Saturday, January 11, 2014

I love the smell of paperbacks in the morning.

I think a lot about books.  There were always books, from my earliest memory.  I can thank my parents for that.  My mother's reading habits and my dad's willingness to drive me to the library in the next town every Saturday morning.
 Yesterday I took a day off for much needed rest.  Surrounding me on the bed were my laptop, my Kindle, a paper copy of "The Girl Who Circumnavigated Fairyland" - a kind and timely gift sent from Michaela in Germany. And, of course, the ever changing plethora of cats.
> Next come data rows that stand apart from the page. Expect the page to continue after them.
-- ==== Sys2Proof/WellFormed.lean ====
section
/-! DEFINITION. Which terms of `Instr` spell a transaction: the index of RD_OTHER and WR_OTHER is unmapped (20_memory.md R24,
41_host_read.md R55, 42_host_write.md R62), and which of those have a canonical word (30_encoding.md R40, R45). -/

namespace Sys2Proof

/-- RD_OTHER and WR_OTHER take an index of 4 or above (R55, R62); every other form takes any operand. -/
def Instr.wf : Instr → Bool
  | .rdOther a => decide (Config.registerCount ≤ a)
  | .wrOther a _ => decide (Config.registerCount ≤ a)
  | _ => true

/-- The index fits the 8-bit `addr` field of the canonical word (R40); indices of 256 and above have no word (R45). -/
def Instr.hasWord : Instr → Bool
  | .rdOther a => decide (a < Config.wordIndexBound)
  | .wrOther a _ => decide (a < Config.wordIndexBound)
  | _ => true

/-- A transaction that is well formed and has a canonical word. -/
def Instr.encodable (i : Instr) : Bool := i.wf && i.hasWord

end Sys2Proof
end

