-- ==== Sys2Proof/Machine/Flags.lean ====
section
/-! DEFINITION. The one flag of the block and the status mux (10_state.md R16, 41_host_read.md R53). -/

namespace Sys2Proof.Machine

/-- `DAV`, "data available": 1 when the buffer is Full, a pending byte 0 included (R16, D5; unsafe if the reference code
differs, log 9). -/
def dataAvailable (s : State) : Bool := s.pending.isSome

/-- The status mux of R53: bit 3 is `DAV`, bits 7:4 and 2:0 are hardwired 0 (R16). Its two values are R4's `STATUS_FULL` and
`STATUS_EMPTY`. -/
def status (s : State) : Byte := 0b0000#4 ++ BitVec.ofBool (dataAvailable s) ++ 0b000#3

/-- `STATUS_FULL` of R4 (UNVERIFIED against the reference code, unsafe, log 10). -/
def statusFull : Byte := 0x08#8

/-- `STATUS_EMPTY` of R4. -/
def statusEmpty : Byte := 0x00#8

end Sys2Proof.Machine
end

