-- ==== Sys2Proof/Machine/Sink.lean ====
section
/-! DEFINITION. Sink registration, format SINK of the opcode table (43_device_outbound.md). -/

namespace Sys2Proof.Machine

/-- SINK_ATTACH (R66). -/
def execSinkAttach (s : State) : Host.Outcome State Fault Refusal := .next (setRegistration true s)

/-- SINK_DETACH (R67). -/
def execSinkDetach (s : State) : Host.Outcome State Fault Refusal := .next (setRegistration false s)

end Sys2Proof.Machine
end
  I hear a lot of discussions about how sad it is that paper books are going away.  Of course they are.  Paper is going away --or at least its widespread use.  I don't have a problem with that, short of a little nostalgia.  This is the information age after all, and I love it.  I have a library that fits into my purse, windows into the world in my house.  Any question I have can be answered in the time it takes to ask it.
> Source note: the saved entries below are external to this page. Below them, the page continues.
/-! ## Each field after a transaction form -/

/-- The events a form appends to the trace, given the registration. -/
def txnEvents (sink : Bool) : Txn → List Event
  | .poke a v => if decodeIndex a = .data then [outboundEvent sink v] else []
  | _ => []

/-- The bytes a form returns to the host. -/
def txnReturns (s : State) : Txn → List Byte
  | .peek a => [readValue (decodeIndex a) s]
  | _ => []

/-- The buffer a form leaves, given the one before it. -/
def txnPending (p : Option Byte) : Txn → Option Byte
  | .peek a => if decodeIndex a = .data then none else p
  | .rx b => some b
  | _ => p

theorem applyTxn_trace (x : Txn) (s : State) : (applyTxn x s).trace = s.trace ++ txnEvents s.sink x := by
  cases x with
  | peek a => simp [applyTxn, txnEvents]
  | poke a v => exact hostWrite_trace _ v s
  | rx b => simp [applyTxn, txnEvents, receiveFromDevice_eq]
  | sinkSet present => simp [applyTxn, txnEvents, setRegistration_eq]

theorem applyTxn_returned (x : Txn) (s : State) : (applyTxn x s).returned = s.returned ++ txnReturns s x := by
  cases x with
  | peek a => exact hostRead_returned _ s
  | poke a v => simp [applyTxn, txnReturns]
  | rx b => simp [applyTxn, txnReturns, receiveFromDevice_eq]
  | sinkSet present => simp [applyTxn, txnReturns, setRegistration_eq]

theorem applyTxn_pending (x : Txn) (s : State) : (applyTxn x s).pending = txnPending s.pending x := by
  cases x with
  | peek a => exact hostRead_pending _ s
  | poke a v => exact hostWrite_pending _ v s
  | rx b => rfl
  | sinkSet present => rfl

theorem applyTxns_append (xs ys : List Txn) (s : State) :
    applyTxns (xs ++ ys) s = applyTxns ys (applyTxns xs s) := by
  induction xs generalizing s with
  | nil => rfl
  | cons x xs ih => exact ih _

/-! ## The records only grow -/

theorem recordsExtend.trans {s t u : State} (hst : recordsExtend s t) (htu : recordsExtend t u) : recordsExtend s u :=
  ⟨hst.1.trans htu.1, hst.2.trans htu.2⟩

theorem recordsExtend_applyTxn (x : Txn) (s : State) : recordsExtend s (applyTxn x s) :=
  ⟨applyTxn_trace x s ▸ List.prefix_append _ _, applyTxn_returned x s ▸ List.prefix_append _ _⟩

/-- Taking a request off the list leaves the records as they are. -/
theorem recordsExtend_setRequests (s : State) (rs : List Request) : recordsExtend s (s.setRequests rs) :=
  ⟨List.prefix_rfl, List.prefix_rfl⟩

theorem recordsExtend_of_step {s t : State} (h : step s = .next t) : recordsExtend s t := by
  obtain ⟨-, rfl⟩ | ⟨_, rest, -, -, rfl⟩ | ⟨_, rest, i, -, -, rfl⟩ := step_cases h
  · exact ⟨List.prefix_rfl, List.prefix_rfl⟩
  · exact recordsExtend_setRequests s rest
  · exact (recordsExtend_setRequests s rest).trans (recordsExtend_applyTxn i.toTxn _)

/-- Settles O29: a step extends the records, and extension is transitive. -/
theorem stepKeepsRecordsGrowing : Obligations.StepKeepsRecordsGrowing := by
  intro s₀ s t h₀ h
  exact h₀.trans (recordsExtend_of_step h)

/-! ## One event for each write to Data -/

/-- Of the well-formed transactions only WR_DATA makes an event: the unmapped index of WR_OTHER does not select Data. -/
theorem txnEvents_of_wf {i : Instr} (hwf : i.wf = true) (sink : Bool) :
    txnEvents sink i.toTxn = (dataWriteByte i).toList.map (outboundEvent sink) := by
  cases i with
  | wrOther a v => simp [txnEvents, Instr.toTxn, dataWriteByte, decodeIndex_of_four_le (Instr.wf_wrOther.mp hwf)]
  | _ => rfl

/-- Nothing reads the trace: a transaction on a state with another trace does the same, and appends the same events (D7). -/
theorem applyTxn_with_trace (x : Txn) (s : State) (tr : List Event) :
    applyTxn x { s with trace := tr } = { applyTxn x s with trace := tr ++ txnEvents s.sink x } := by
  have hread (r : Register) : readValue r { s with trace := tr } = readValue r s := readValue_congr rfl r
  cases x with
  | peek a => simp [applyTxn, txnEvents, hostRead_eq, hread]
  | poke a v => cases h : decodeIndex a <;> simp [applyTxn, txnEvents, hostWrite_eq, sendToDevice, State.emit, h]
  | rx b => simp [applyTxn, txnEvents, receiveFromDevice_eq]
  | sinkSet present => simp [applyTxn, txnEvents, setRegistration_eq]

/-- Settles O12: by the events of a form, and by the form on a state whose trace alone is another. -/
theorem oneEventPerDataWrite : Obligations.OneEventPerDataWrite := by
  refine ⟨rfl, fun i s t hwf h => ?_, fun i s t tr h => ?_⟩
  · obtain rfl := exec_next h
    rw [applyTxn_trace, txnEvents_of_wf hwf]
    cases i <;> rfl
  · obtain rfl := exec_next h
    exact ⟨_, exec_eq i _, by simp [applyTxn_with_trace]⟩

/-! ## The buffer -/

/-- The buffer after a transaction that does not write it (R11). -/
theorem txnPending_of_not_touchesBuffer {i : Instr} (hwf : i.wf = true) (h : touchesBuffer i = false) (p : Option Byte) :
    txnPending p i.toTxn = p := by
  cases i with
  | rdData => simp [touchesBuffer] at h
  | rx b => simp [touchesBuffer] at h
  | rdOther a => simp [txnPending, Instr.toTxn, decodeIndex_of_four_le (Instr.wf_rdOther.mp hwf)]
  | _ => rfl

theorem touchesBuffer_eq_true {i : Instr} : touchesBuffer i = true ↔ i = .rdData ∨ ∃ b, i = .rx b := by
  cases i <;> simp [touchesBuffer]

/-- Settles O16: the buffer after each form, the unmapped reads being no reads of Data. -/
theorem bufferTransitionTable : Obligations.BufferTransitionTable := by
  refine ⟨rfl, fun s => ?_, fun s => Option.isNone_iff_eq_none, fun s => Option.isSome_iff_exists, fun i s hwf => ?_⟩
  · simp [State.isFull, State.isEmpty]
  · refine ⟨_, exec_eq i s, ?_⟩
    rw [applyTxn_pending]
    cases ht : touchesBuffer i with
    | true => obtain rfl | ⟨b, rfl⟩ := touchesBuffer_eq_true.mp ht <;> rfl
    | false =>
      rw [txnPending_of_not_touchesBuffer hwf ht]
      cases i <;> simp [touchesBuffer] at ht ⊢

/-- Settles O17: by induction on the run from its end, where the last transaction either writes the buffer or leaves it. -/
theorem bufferHoldsLastUnreadByte : Obligations.BufferHoldsLastUnreadByte := by
  intro js s hwf
  refine ⟨_, execAll_eq js s, ?_⟩
  induction js using List.reverseRecOn with
  | nil => rfl
  | append_singleton js i ih =>
    have hstep : (applyTxns ((js ++ [i]).map Instr.toTxn) s).pending =
        txnPending (applyTxns (js.map Instr.toTxn) s).pending i.toTxn := by
      rw [List.map_append, applyTxns_append]
      exact applyTxn_pending _ _
    rw [hstep]
    cases ht : touchesBuffer i with
    | true => obtain rfl | ⟨b, rfl⟩ := touchesBuffer_eq_true.mp ht <;> simp [ht, txnPending, Instr.toTxn]
    | false =>
      rw [txnPending_of_not_touchesBuffer (hwf i (by simp)) ht, ih fun j hj => hwf j (by simp [hj])]
      simp [ht]

/-! ## The host's view of the block -/

/-- All that reaches the host: the buffer its reads answer from, and the bytes it was answered. -/
def State.hostView (s : State) : Option Byte × List Byte := (s.pending, s.returned)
  Everything has a price.  Remember beautiful stationery?  You may not, but I do.  Printed and scented and tied up in pretty boxes.  So exciting to choose the new box.  So thrilling to get a fancy envelope in the mailbox.    But then, once upon a time the sight of a woman's ankle could send a proper man swooning.  (And no, I wasn't alive for that, having grown up in the relative freedom of the 70's.)

  We move on.

 Some of us will  always love paper books. Of course we will.  They are our childhoods. And they likely won't disappear overnight, wiped out by a single cataclysm.  Instead, they will evolve into something else.
They will become artful, valuable and precious.   I expect that in short time the word "book" will replace "electronic book" and "paper book" will replace "book."  Or some such. Time will tell, and less of it than we may think.
I'll do what I can to preserve my small library of precious editions - my Sturgeon, Padgett and Leiber, my Bradbury, Asimov and Ellison.
Some argue that reading is going away.  Yes, indeed it is.  Language is changing at a logarithmic pace and videos  replace words and pictures.  This, to me, is a larger concern and another topic.

  But hopefully there will always be those of us who love language.  Writing is an art form.  A sentence so well crafted to give us pause will hold its place as such. Time will choose the classics of every era, including this one. At least I hope for this.  Stories can be read on screens as well as on paper.  In the end, it's the words that matter.

Despite my many faults and missteps, I've done my part as my parents did, in that all of my offspring read for pleasure.  And each of them writes creatively.   I don't have to wonder if they will pass the love of language on.  That's not my concern, but theirs.

  If you're filled with longing for paper books, go to the library or a used book store and breathe deeply.  Look at the light slanting across the stacks, dust motes dancing between.  And don't be sad about books. If you love them, you'll always have them.

Hope your Saturday is inspiring.

--your artist


Jen said...

I love my paper books. And it's not just because I'm a librarian, either. :)

Just yesterday afternoon, I sat in my home library, reading, and it just felt so nice to be sitting and turning the pages, feeling the paper (and getting completely caught up in the story). Lovely post, Lisa!

Unknown said...

i am very particular about books. i choose them carefully, and won't just read anything. unless it is given to me.

if the book is given to me, i don't even read the back cover, i just read it. sometimes the book is terrible. i am not likely to part with a book that was terrible if it was given to me.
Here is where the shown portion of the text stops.